Ist die Bibel lediglich das Produkt menschlicher Weisheit?
FÜR viele ist die Bibel lediglich ein Buch, das weise Männer des Altertums geschrieben haben. Doch die Bibel selbst sagt dies nicht. Sie erhebt den Anspruch, ein von Gott inspiriertes Buch zu sein (2. Sam. 23:2; 2. Tim. 3:16; 2. Petr. 1:20, 21). Wenn das zutrifft, müßte sie überzeugende Beweise dafür enthalten, daß sie nicht lediglich das Produkt weiser Männer früherer Zeiten sein kann.
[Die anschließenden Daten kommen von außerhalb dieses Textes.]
-- ==== Sys2Proof/Machine/Window.lean ====
section
/-! DEFINITION. The windows of the job interfaces: frames, held requests, doorbells, notices (R241-R252, R263). -/

namespace Sys2Proof.Machine

/-- Whether the host has the full interface set: started, attached, not suspended (R234, R236). -/
def State.hostUp (s : State) : Bool := s.linked && s.mc.complete

/-! ### What a frame or a command may reach (R242) -/

/-- The in-service cores of a partition in ascending order. -/
def State.partCores (s : State) (p : PartId) : List CoreId :=
  allCores.filter fun c => s.parts[p].phys.getLsbD c.val && s.cores[c].inService

/-- The job through which a window translates: the partition's own, else logical core i as its i-th in-service core. -/
def State.windowJob (s : State) (p : PartId) : Job :=
  (s.job p).getD
    (let l := s.partCores p
     { lcores := l.length, serves := l.map fun c => some ⟨c, false⟩ })

/-- Whether an address lies in a gradient buffer, or in a table partition of side memory (R242). -/
def noWindowWrite (a : Nat) : Bool :=
  match regionOf a with
  | .gb _ => true
  | .side _ => decide (a % 0x10000000 - 0xC000000 < 0x80000)
  | _ => false

/-- Whether an address lies in the memory of a logical core that no core serves. -/
def Job.unserved (j : Job) (a : Nat) : Bool :=
  match regionOf a with
  | .crumb c | .wm c | .gb c | .side c => (j.serve c.val).isNone
  | _ => false

/-- The status that refuses an access through a window or of a command: a hole, or a place that the partition may not reach
(R170, R242). -/
def State.reachErr (s : State) (p : PartId) (write : Bool) (as : List Nat) : Option Nat :=
  let j := s.windowJob p
  if as.any isHole then some stAddress
  else if as.any fun a => !s.mayName p j.lcores a || (write && noWindowWrite a) || j.inB a || j.unserved a ||
      (s.unusable (j.phys write a)).isSome then some stDenied
  else none

/-- `n` addresses from `a`. -/
def spanOf (a n : Nat) : List Nat := (List.range n).map fun i => a + i

/-- The same for a run of bytes. -/
def State.reachSpan (s : State) (p : PartId) (write : Bool) (a n : Nat) : Option Nat := s.reachErr p write (spanOf a n)

/-! ### Frames (R243-R246) -/

/-- Sequence number `x` has landed (R244). -/
def Iface.hasLanded (i : Iface) (x : Nat) : Bool := decide ((i.landed - BitVec.ofNat 32 x).toNat < 2 ^ 31)

/-- The header check that a frame fails: its field as byte offset and top bit, and the status of a READ (R245). -/
def State.frameErr (s : State) (p : PartId) (f : Frame) : Option (Nat × Nat × Nat) :=
  let i := s.parts[p].iface
  if f.ftype ≠ 1 ∧ f.ftype ≠ 2 then some (0x00, 31, stRequest)
  else if f.reserved ≠ 0 then some (0x00, 23, stRequest)
  else if 0x4000000 ≤ f.offset then some (0x08, 31, stAddress)
  else if f.length = 0 ∨ 16777216 < f.length ∨ 0x4000000 < f.offset + f.length then some (0x0C, 31, stAddress)
  else if f.ftype = 1 ∧ BitVec.ofNat 32 f.seq ≠ i.landed + 1 then some (0x04, 31, stRequest)
  else if f.ftype = 2 ∧ f.seq ≠ 0 then some (0x04, 31, stRequest)
  else if f.ftype = 1 ∧ f.tag ≠ 0 then some (0x10, 31, stRequest)
  else (s.reachSpan p (decide (f.ftype = 1)) (i.base + f.offset) f.length).map fun st => (0x08, 30, st)

/-- The interface goes into WINDOW_FAULT (R245). -/
def State.windowFault (s : State) (p : PartId) (f : Frame) (field : Nat × Nat) : State :=
  let s := s.updIface p fun i => { i with fault := true }
  let s := s.setReg (usbJobFaultseq p.val) (BitVec.ofNat 32 f.seq)
  s.raise .usb (some p) 0x2004 [1 + p.val, f.seq, Config.fieldWord 0x2004 field.1 field.2]

/-- A READ's response joins those to be sent: TYPE 0x82, STATUS, TAG, OFFSET and LENGTH, then the data (R246). -/
def readResponse (f : Frame) (status : Nat) (data : List Byte) : List Byte :=
  leBytes 4 (0x82 * 2 ^ 24 + status) ++ leBytes 4 0 ++ leBytes 4 f.offset ++ leBytes 4 data.length ++ leBytes 4 f.tag ++
    leBytes 12 0 ++ data

/-- A response of a job interface. -/
def State.respond (s : State) (p : PartId) (f : Frame) (status : Nat) (data : List Byte) : State :=
  s.updIface p fun i => { i with responses := i.responses ++ [readResponse f status data] }

/-- A READ that finds an uncorrectable error reports it and is answered FAILED (R190, R246). -/
def State.readFrame (s : State) (p : PartId) (f : Frame) : State :=
  let j := s.windowJob p
  let as := spanOf (s.parts[p].iface.base + f.offset) f.length
  let s := s.touchAll (as.map (j.phys false))
  match s.lbad j as with
  | some a => ((s.uncorrectable (some p) a).fenceByErrors a).respond p f stFailed []
  | none => (s.meetReads (as.map (j.phys false))).respond p f 0 (as.map (s.lrd j))

/-- A WRITE is performed, and L becomes its SEQ (R244). -/
def State.writeFrame (s : State) (p : PartId) (f : Frame) : State :=
  let j := s.windowJob p
  let a := s.parts[p].iface.base + f.offset
  let s := s.touchAll ((spanOf a f.length).map (j.phys true))
  (s.lputBytes j a f.data).updIface p fun i => { i with landed := BitVec.ofNat 32 f.seq }

/-- A frame of the current generation is taken. -/
def State.takeFrame (s : State) (p : PartId) (f : Frame) : State :=
  match s.frameErr p f with
  | some (o, b, st) => if f.ftype = 2 then s.respond p f st [] else s.windowFault p f (o, b)
  | none => if f.ftype = 2 then s.readFrame p f else s.writeFrame p f

/-! ### Held requests (R250-R252) -/

/-- The E that a held request waits for. -/
def HeldReq.e : HeldReq → Nat
  | .window _ _ e => e
  | .doorbell _ e => e

/-- A held request is applied: B and G together, or CMD_TAIL. -/
def State.applyHeld (s : State) (p : PartId) : HeldReq → State
  | .window b g _ => s.updIface p fun i => { i with base := b, gen := g }
  | .doorbell t _ => s.updHdr p fun h => { h with cmdTail := t }

/-- What can go on does: the oldest held request once its E has landed, and the held frame once its generation holds. The first
number is fuel: eight requests and one frame. -/
def State.goOnN : Nat → PartId → State → State
  | 0, _, s => s
  | n + 1, p, s =>
    let i := s.parts[p].iface
    match i.heldFrame with
    | some f =>
      if f.gen = i.gen ∧ !i.fault then
        State.goOnN n p ((s.updIface p fun i => { i with heldFrame := none }).takeFrame p f)
      else match i.held with
        | r :: rest =>
          if i.hasLanded r.e then State.goOnN n p ((s.updIface p fun i => { i with held := rest }).applyHeld p r) else s
        | [] => s
    | none => match i.held with
      | r :: rest =>
        if i.hasLanded r.e then State.goOnN n p ((s.updIface p fun i => { i with held := rest }).applyHeld p r) else s
      | [] => s

/-- The same for an interface. -/
def State.goOn (s : State) (p : PartId) : State := State.goOnN 9 p s

/-! ### The frames' commands -/

/-- A frame arrives: it waits at the host while the endpoint accepts nothing, is discarded in WINDOW_FAULT, is held for its
generation, or is taken (R245, R264). -/
def State.frameIn (s : State) (p : PartId) (f : Frame) : State :=
  let i := s.parts[p].iface
  if !s.hostUp || i.resetBusy || i.heldFrame.isSome || i.fault then s
  else if f.gen ≠ i.gen then s.updIface p fun i => { i with heldFrame := some f }
  else (s.takeFrame p f).goOn p

/-- WRITE (R244, R245). -/
def execFrameWrite (p : PartId) (f : Frame) (s : State) : Result := .next (s.frameIn p f)

/-- READ (R246). -/
def execFrameRead (p : PartId) (f : Frame) (env : MemEnv) (s : State) : Result := .next ((s.takeEnv env).frameIn p f)

/-- FRAME_GEN_TIMEOUT (R245): the held frame is rejected; a READ is answered all the same (R246). -/
def execFrameGenTimeout (p : PartId) (s : State) : Result :=
  match s.parts[p].iface.heldFrame with
  | none => .next s
  | some f =>
    let s := s.updIface p fun i => { i with heldFrame := none }
    let s := if f.ftype = 2 then s.respond p f stRequest [] else s
    .next ((s.windowFault p f (0x00, 15)).goOn p)

/-- HELD_REQUEST_STALE (R252): the `k`-th held request is discarded, and those behind it go on. -/
def execHeldRequestStale (p : PartId) (k : Nat) (s : State) : Result :=
  let i := s.parts[p].iface
  match i.held[k]? with
  | none => .next s
  | some r =>
    let s := s.updIface p fun i => { i with held := i.held.eraseIdx k }
    let s := match r with
      | .doorbell t e =>
        ((s.updIface p fun i => { i with staleD := true }).countFld (usbJobStale p.val) 15 0 1).raise .usb (some p) 0x2002
          [1 + p.val, e, i.landed.toNat, t]
      | .window _ _ e =>
        ((s.updIface p fun i => { i with staleW := true }).countFld (usbJobStale p.val) 31 16 1).raise .usb (some p) 0x2003
          [1 + p.val, e, i.landed.toNat]
    .next (s.goOn p)

/-! ### SET_WINDOW, DOORBELL, GET_IF_STATUS -/

/-- A request joins those held, unless eight are held or its E comes before one of theirs (R251). -/
def State.hold (s : State) (p : PartId) (b : Nat) (r : HeldReq) : State :=
  let i := s.parts[p].iface
  if 8 ≤ i.held.length then s.reqFail (1 + p.val) b stHeldFull 0
  else if i.held.any fun h => decide (2 ^ 31 ≤ (BitVec.ofNat 32 r.e - BitVec.ofNat 32 h.e).toNat) then
    s.reqFail (1 + p.val) b stSeqOrder 0
  else ((s.updIface p fun i => { i with held := i.held ++ [r] }).reqOk []).goOn p

/-- The form of a request of the job interfaces. -/
def jobForm (dirIn : Bool) (n : Nat) : ReqForm := { dev := false, lo := 1, hi := 4, dirIn := dirIn, len := fun k => decide (k = n), value0 := true }

/-- SET_WINDOW (R241). -/
def execSetWindow (r : Setup) (s : State) : Result :=
  .next (s.request r 0x10 (jobForm false 16) fun i s =>
    let b := rdLE r.data 0 6
    if rdLE r.data 12 4 ≠ 0 then s.reqFail i 0x10 stRequest 12
    else if b % 0x100000 ≠ 0 ∨ (b < regRegion + regSpan ∧ regRegion < b + 0x4000000) then s.reqFail i 0x10 stAddress 0
    else s.hold (Fin.ofNat 4 (i - 1)) 0x10 (.window b (rdLE r.data 6 2) (rdLE r.data 8 4)))

/-- DOORBELL (R250). -/
def execDoorbell (r : Setup) (s : State) : Result :=
  .next (s.request r 0x11 (jobForm false 8) fun i s =>
    let p : PartId := Fin.ofNat 4 (i - 1)
    let t := rdLE r.data 0 2
    let h := s.parts[p].iface.hdr
    if 4096 ≤ t then s.reqFail i 0x11 stRequest 0
    else if rdLE r.data 2 2 ≠ 0 then s.reqFail i 0x11 stRequest 2
    else if 4095 - (h.cmdTail + 4096 - h.cmdHead) % 4096 < (t + 4096 - h.cmdTail) % 4096 then s.reqFail i 0x11 stField 0
    else s.hold p 0x11 (.doorbell t (rdLE r.data 4 4)))

/-- GET_IF_STATUS (R272): the eight registers of the interface's group. -/
def execGetIfStatus (r : Setup) (s : State) : Result :=
  .next (s.request r 0x12 (jobForm true 32) fun i s =>
    s.reqOk (ofWords ((List.range 8).map fun k => s.regView (usbJobWinLo (i - 1) + 4 * k))))

/-! ### Notices (R263) -/

/-- The eight bytes of a notice. -/
def Iface.notice (i : Iface) : List Byte :=
  leBytes 2 i.hdr.cplTail ++ leBytes 2 i.hdr.evtTail ++ leBytes 2 i.hdr.cmdHead ++
    leBytes 1 (b2n i.staleD + 2 * b2n i.staleW + 4 * b2n i.fault) ++ leBytes 1 0

/-- NOTICE_INTERVAL: a notice goes out when one of its values has changed; a stale flag is shown once. -/
def execNoticeInterval (p : PartId) (s : State) : Result :=
  let i := s.parts[p].iface
  if s.hostUp && decide (i.notice ≠ i.lastNotice) then
    .next (s.updIface p fun i => { i with notices := i.notices ++ [i.notice], lastNotice := i.notice, staleD := false, staleW := false })
  else .next s

end Sys2Proof.Machine
end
Gibt es solche Beweise? Enthält die Bibel ein genaueres Wissen über bestimmte Themen als andere Quellen aus alter Zeit? Ist sie frei von falschen Ansichten, die zu der Zeit vorherrschten, als die verschiedenen Teile der Bibel verfaßt wurden? Hält sie einer Untersuchung im Lichte des heutigen Wissens stand?
WISSEN ÜBER DIE ERDE
Heute wissen wir mit Sicherheit, daß die Erde nicht auf Stützen ruht. Doch zu der Zeit, als die älteren Teile der Bibel geschrieben wurden, hatten die Menschen im allgemeinen eine andere Vorstellung. Gemäß einer der damals weitverbreiteten Ansichten war die Erde eine runde Scheibe, die von vier Elefanten gestützt wurde, die wiederum auf einer großen Seeschildkröte standen.
Hatten solche Vorstellungen auf die Bibel einen Einfluß? Nein. In Hiob 26:7 heißt es: „[Gott] spannt den Norden aus über dem leeren Raum, hängt die Erde auf an nichts.“ Diese exakte Angabe hat schon vor langer Zeit Bibelgelehrte beeindruckt. So schrieb zum Beispiel F. C. Cook im neunzehnten Jahrhundert: „Sie [die Bibel] stellt einen ungewöhnlich energischen Protest gegen die unter allen Heiden weit verbreiteten abergläubischen Ansichten dar ... Hiob weiß nichts von festen Grundlagen, die die gewaltige Erde stützen. Wie Hiob von der durch die Astronomie erwiesenen Tatsache, daß die Erde im leeren Raum schwebt, erfahren hat, ist eine Frage, die wohl kaum jemand beantworten kann, der die Inspiration der Bibel leugnet.“
Was die Bibel über die Erde sagt, ist, verglichen mit ihrem Gesamtinhalt, nur etwas Beiläufiges. Die Bibel liefert vor allem vernünftigen Rat darüber, wie man ein Leben führen kann, das im Einklang mit Gottes Willen ist. Ihr Inhalt müßte daher logischerweise weit über dem stehen, was unvollkommene Menschen, die sich nicht an die Bibel halten, als Anleitung empfohlen haben oder noch empfehlen.
VERNÜNFTIGER MEDIZINISCHER RAT
Als Beispiel diene das Gesetz, das dem Volk Israel vor dreieinhalb Jahrtausenden durch Moses gegeben wurde. Es sollte unter anderem die Gesundheit und das Wohlergehen des Volkes schützen. Wenn sich die Israeliten gehorsam an dieses Gesetz hielten, würde es ihnen in gesundheitlicher Hinsicht gutgehen. (Vergleiche 2. Mose 15:26; 3. Mose 26:14-16.) Handelte es sich dabei um ein unbegründetes Versprechen, oder hatten die im mosaischen Gesetz geforderten Maßnahmen tatsächlich vorteilhafte Auswirkungen?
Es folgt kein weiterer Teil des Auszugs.